### TASK GOAL
Lines containing the word "phase" are the ones to copy from the records below.
□ □ □ □ □ □ □
-- ==== Sys2Proof/Certificates/Slice0/Obligations.lean ====
section
/-! DEFINITION. The statements for the provers. -/

open Sys2Proof Sys2Proof.Machine

/-! ### Scalar arithmetic -/

/-- R100 to R104: an integer instruction with clean sources writes the result of its table row, full and clean, into g[d] and
otherwise only advances. -/
def Obligations.IntegerResults : Prop :=
  ∀ (s : State) (sid : Nat) (k : Strand) (i : Instr) (d : Nat) (srcs : List Nat) (v : Int),
    integerRule k i = some (d, srcs, v) → Issues s sid k i srcs [d] → AllClean k srcs →
    exec i s = .next (s.putStrand sid (k.writeG d (BitVec.ofInt 64 v)).advance)

/-- R105 to R107: a scalar floating instruction with clean sources writes its result and merges its flags into st.FF. -/
def Obligations.FloatResults : Prop :=
  ∀ (s : State) (sid : Nat) (k : Strand) (i : Instr) (d : Nat) (srcs : List Nat) (v : Int) (fl : Fp.Flags),
    floatRule k i = some (d, srcs, v, fl) → Issues s sid k i srcs [d] → AllClean k srcs →
    exec i s = .next (s.putStrand sid ((k.writeG d (BitVec.ofInt 64 v)).mergeFlags fl).advance)

/-- R98: a frayed source frays the result with the first frayed source's code, taints the issuer with it, and raises no flag;
the data bits are those computed from the sources' data bits. -/
def Obligations.FrayedSourcesFrayResults : Prop :=
  ∀ (s : State) (sid : Nat) (k : Strand) (i : Instr) (d : Nat) (srcs : List Nat) (v : Int) (c : Code),
    (integerRule k i = some (d, srcs, v) ∨ ∃ fl, floatRule k i = some (d, srcs, v, fl)) →
    Issues s sid k i srcs [d] → firstFray k srcs = some c →
    exec i s = .next (s.putStrand sid
      ((k.setSt { k.st with t := true, fc := c.zeroExtend 8 }).setG d ⟨BitVec.ofInt 64 v, true, true, c, false⟩).advance)

/-- The frame of the scalar arithmetic: of the issuer only g[d], st.FF, st.T and st.FC, the pc and the marks of its unit
change; no other strand, no byte of memory and nothing else does. The frame of the vector arithmetic, in every form, frayed
and masked ones too: of the issuer only vd, st.FF, st.T and st.FC, the pc and the marks of the unit change; no other strand,
no byte of memory and nothing else does. -/
def Obligations.ArithmeticFrame : Prop :=
  (∀ (s : State) (sid : Nat) (k : Strand) (i : Instr) (d : Nat) (srcs : List Nat),
    ((∃ v, integerRule k i = some (d, srcs, v)) ∨ ∃ v fl, floatRule k i = some (d, srcs, v, fl)) →
    Issues s sid k i srcs [d] →
    ∃ t k', exec i s = .next t ∧ Tab.find t.strands sid = some k' ∧
      (∀ r, r % 16 ≠ d % 16 → k'.g r = k.g r) ∧
      k'.st.mode = k.st.mode ∧ k'.st.ec = k.st.ec ∧ k'.st.sd = k.st.sd ∧ k'.st.c = k.st.c ∧ k'.st.p = k.st.p ∧
      k'.st.a = k.st.a ∧ k'.st.x = k.st.x ∧
      k'.vregs = k.vregs ∧ k'.masks = k.masks ∧ k'.ep = k.ep ∧ k'.sc = k.sc ∧ k'.share = k.share ∧
      (k.pair = [] → k'.pc = (k.pc + 4) % 2 ^ 64) ∧
      (∀ j, j ≠ sid → Tab.find t.strands j = Tab.find s.strands j) ∧
      (∀ a, t.mem.read a = s.mem.read a) ∧
      { t with strands := s.strands } = s) ∧
  (∀ (s : State) (sid : Nat) (k : Strand) (i : Instr) (d : Nat) (vs : List Nat),
    ((∃ m t f, laneRule i = some (d, m, t, vs, f)) ∨
      (∃ a m t, vs = [d, a] ∧ (i = .vredSum d a m t ∨ i = .vredMax d a m t ∨ i = .vredMin d a m t ∨ i = .vredMaxi d a m t ∨
        i = .vredMini d a m t ∨ i = .vscanSum d a m t ∨ i = .vscanMax d a m t ∨ i = .vscanMin d a m t)) ∨
      (∃ a b m t, vs = [d, a, b] ∧ (i = .vsel d a b m t ∨ i = .vperm d a b m t ∨ i = .vshuf d a b m t ∨
        ∃ y, i = .vcvt d a b m t y))) →
    IssuesV s sid k i vs [] [] →
    ∃ t k', exec i s = .next t ∧ Tab.find t.strands sid = some k' ∧
      (∀ r, r % 32 ≠ d % 32 → k'.v r = k.v r) ∧ k'.regs = k.regs ∧ k'.masks = k.masks ∧
      { k'.st with ff := k.st.ff, t := k.st.t, fc := k.st.fc } = k.st ∧ k'.pc = k.advance.pc ∧ k'.ep = k.ep ∧
      k'.sc = k.sc ∧ k'.share = k.share ∧ (∀ j, j ≠ sid → Tab.find t.strands j = Tab.find s.strands j) ∧
      (∀ a, t.mem.read a = s.mem.read a) ∧ { t with strands := s.strands } = s)
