@[simp] theorem Strand.await_ctx (k : Strand) (r : Nat) : (k.await r).ctx = k.ctx := rfl
@[simp] theorem Strand.await_entry (k : Strand) (r : Nat) : (k.await r).entry = k.entry := rfl
@[simp] theorem Strand.await_gen (k : Strand) (r : Nat) : (k.await r).gen = k.gen := rfl
@[simp] theorem Strand.await_ticket (k : Strand) (r : Nat) : (k.await r).ticket = k.ticket := rfl
@[simp] theorem Strand.await_kernel (k : Strand) (r : Nat) : (k.await r).kernel = k.kernel := rfl
@[simp] theorem Strand.await_core (k : Strand) (r : Nat) : (k.await r).core = k.core := rfl
@[simp] theorem Strand.await_slot (k : Strand) (r : Nat) : (k.await r).slot = k.slot := rfl
@[simp] theorem Strand.await_phase (k : Strand) (r : Nat) : (k.await r).phase = k.phase := rfl
@[simp] theorem Strand.await_out (k : Strand) (r : Nat) : (k.await r).out = k.out := rfl
@[simp] theorem Strand.await_stall (k : Strand) (r : Nat) : (k.await r).stall = k.stall := rfl
@[simp] theorem Strand.await_vcount (k : Strand) (r : Nat) : (k.await r).vcount = k.vcount := rfl
@[simp] theorem Strand.await_vregs (k : Strand) (r : Nat) : (k.await r).vregs = k.vregs := rfl
@[simp] theorem Strand.await_masks (k : Strand) (r : Nat) : (k.await r).masks = k.masks := rfl
@[simp] theorem Strand.await_pc (k : Strand) (r : Nat) : (k.await r).pc = k.pc := rfl
@[simp] theorem Strand.await_ep (k : Strand) (r : Nat) : (k.await r).ep = k.ep := rfl
@[simp] theorem Strand.await_st (k : Strand) (r : Nat) : (k.await r).st = k.st := rfl
@[simp] theorem Strand.await_sc (k : Strand) (r : Nat) : (k.await r).sc = k.sc := rfl
@[simp] theorem Strand.await_share (k : Strand) (r : Nat) : (k.await r).share = k.share := rfl
@[simp] theorem Strand.await_eager (k : Strand) (r : Nat) : (k.await r).eager = k.eager := rfl
@[simp] theorem Strand.await_counts (k : Strand) (r : Nat) : (k.await r).counts = k.counts := rfl
@[simp] theorem Strand.await_run (k : Strand) (r : Nat) : (k.await r).run = k.run := rfl
@[simp] theorem Strand.await_pair (k : Strand) (r : Nat) : (k.await r).pair = k.pair := rfl
@[simp] theorem Strand.await_recheck (k : Strand) (r : Nat) : (k.await r).recheck = k.recheck := rfl
@[simp] theorem Strand.await_again (k : Strand) (r : Nat) : (k.await r).again = k.again := rfl
@[simp] theorem Strand.await_since (k : Strand) (r : Nat) : (k.await r).since = k.since := rfl
@[simp] theorem Strand.await_ibuf (k : Strand) (r : Nat) : (k.await r).ibuf = k.ibuf := rfl
@[simp] theorem Strand.await_vccTarget (k : Strand) (r : Nat) : (k.await r).vccTarget = k.vccTarget := rfl
@[simp] theorem Strand.await_gang (k : Strand) (r : Nat) : (k.await r).gang = k.gang := rfl
@[simp] theorem Strand.await_gangAborted (k : Strand) (r : Nat) : (k.await r).gangAborted = k.gangAborted := rfl
@[simp] theorem Strand.await_mail (k : Strand) (r : Nat) : (k.await r).mail = k.mail := rfl
@[simp] theorem Strand.await_lost (k : Strand) (r : Nat) : (k.await r).lost = k.lost := rfl
@[simp] theorem Strand.await_yieldTo (k : Strand) (r : Nat) : (k.await r).yieldTo = k.yieldTo := rfl
@[simp] theorem Strand.await_yieldBy (k : Strand) (r : Nat) : (k.await r).yieldBy = k.yieldBy := rfl
@[simp] theorem Strand.await_opened (k : Strand) (r : Nat) : (k.await r).opened = k.opened := rfl
@[simp] theorem Strand.await_worst (k : Strand) (r : Nat) : (k.await r).worst = k.worst := rfl
@[simp] theorem Strand.await_errs (k : Strand) (r : Nat) : (k.await r).errs = Tab.del k.errs (r % 16) := rfl
@[simp] theorem Strand.await_acq (k : Strand) (r : Nat) : (k.await r).acq = k.acq := rfl

@[simp] theorem Strand.setV_ctx (k : Strand) (r : Nat) (x : VReg) : (k.setV r x).ctx = k.ctx := rfl
@[simp] theorem Strand.setV_entry (k : Strand) (r : Nat) (x : VReg) : (k.setV r x).entry = k.entry := rfl
@[simp] theorem Strand.setV_gen (k : Strand) (r : Nat) (x : VReg) : (k.setV r x).gen = k.gen := rfl
@[simp] theorem Strand.setV_ticket (k : Strand) (r : Nat) (x : VReg) : (k.setV r x).ticket = k.ticket := rfl
@[simp] theorem Strand.setV_kernel (k : Strand) (r : Nat) (x : VReg) : (k.setV r x).kernel = k.kernel := rfl
@[simp] theorem Strand.setV_core (k : Strand) (r : Nat) (x : VReg) : (k.setV r x).core = k.core := rfl
@[simp] theorem Strand.setV_slot (k : Strand) (r : Nat) (x : VReg) : (k.setV r x).slot = k.slot := rfl
@[simp] theorem Strand.setV_phase (k : Strand) (r : Nat) (x : VReg) : (k.setV r x).phase = k.phase := rfl
@[simp] theorem Strand.setV_out (k : Strand) (r : Nat) (x : VReg) : (k.setV r x).out = k.out := rfl
@[simp] theorem Strand.setV_stall (k : Strand) (r : Nat) (x : VReg) : (k.setV r x).stall = k.stall := rfl
@[simp] theorem Strand.setV_regs (k : Strand) (r : Nat) (x : VReg) : (k.setV r x).regs = k.regs := rfl
@[simp] theorem Strand.setV_vcount (k : Strand) (r : Nat) (x : VReg) : (k.setV r x).vcount = k.vcount := rfl
@[simp] theorem Strand.setV_masks (k : Strand) (r : Nat) (x : VReg) : (k.setV r x).masks = k.masks := rfl
@[simp] theorem Strand.setV_pc (k : Strand) (r : Nat) (x : VReg) : (k.setV r x).pc = k.pc := rfl
@[simp] theorem Strand.setV_ep (k : Strand) (r : Nat) (x : VReg) : (k.setV r x).ep = k.ep := rfl
@[simp] theorem Strand.setV_st (k : Strand) (r : Nat) (x : VReg) : (k.setV r x).st = k.st := rfl
@[simp] theorem Strand.setV_sc (k : Strand) (r : Nat) (x : VReg) : (k.setV r x).sc = k.sc := rfl
@[simp] theorem Strand.setV_share (k : Strand) (r : Nat) (x : VReg) : (k.setV r x).share = k.share := rfl
@[simp] theorem Strand.setV_eager (k : Strand) (r : Nat) (x : VReg) : (k.setV r x).eager = k.eager := rfl
@[simp] theorem Strand.setV_counts (k : Strand) (r : Nat) (x : VReg) : (k.setV r x).counts = k.counts := rfl
@[simp] theorem Strand.setV_run (k : Strand) (r : Nat) (x : VReg) : (k.setV r x).run = k.run := rfl
@[simp] theorem Strand.setV_pair (k : Strand) (r : Nat) (x : VReg) : (k.setV r x).pair = k.pair := rfl
@[simp] theorem Strand.setV_recheck (k : Strand) (r : Nat) (x : VReg) : (k.setV r x).recheck = k.recheck := rfl
@[simp] theorem Strand.setV_again (k : Strand) (r : Nat) (x : VReg) : (k.setV r x).again = k.again := rfl
@[simp] theorem Strand.setV_since (k : Strand) (r : Nat) (x : VReg) : (k.setV r x).since = k.since := rfl
@[simp] theorem Strand.setV_ibuf (k : Strand) (r : Nat) (x : VReg) : (k.setV r x).ibuf = k.ibuf := rfl
@[simp] theorem Strand.setV_vccTarget (k : Strand) (r : Nat) (x : VReg) : (k.setV r x).vccTarget = k.vccTarget := rfl
@[simp] theorem Strand.setV_gang (k : Strand) (r : Nat) (x : VReg) : (k.setV r x).gang = k.gang := rfl
@[simp] theorem Strand.setV_gangAborted (k : Strand) (r : Nat) (x : VReg) : (k.setV r x).gangAborted = k.gangAborted := rfl
@[simp] theorem Strand.setV_mail (k : Strand) (r : Nat) (x : VReg) : (k.setV r x).mail = k.mail := rfl
@[simp] theorem Strand.setV_lost (k : Strand) (r : Nat) (x : VReg) : (k.setV r x).lost = k.lost := rfl
@[simp] theorem Strand.setV_yieldTo (k : Strand) (r : Nat) (x : VReg) : (k.setV r x).yieldTo = k.yieldTo := rfl
@[simp] theorem Strand.setV_yieldBy (k : Strand) (r : Nat) (x : VReg) : (k.setV r x).yieldBy = k.yieldBy := rfl
@[simp] theorem Strand.setV_opened (k : Strand) (r : Nat) (x : VReg) : (k.setV r x).opened = k.opened := rfl
@[simp] theorem Strand.setV_worst (k : Strand) (r : Nat) (x : VReg) : (k.setV r x).worst = k.worst := rfl
@[simp] theorem Strand.setV_acq (k : Strand) (r : Nat) (x : VReg) : (k.setV r x).acq = k.acq := rfl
□ □ □ □ □ □ □
### RESPONSE TO THIS EXERCISE
@[simp] theorem Strand.await_phase (k : Strand) (r : Nat) : (k.await r).phase = k.phase := rfl
@[simp] theorem Strand.setV_phase (k : Strand) (r : Nat) (x : VReg) : (k.setV r x).phase = k.phase := rfl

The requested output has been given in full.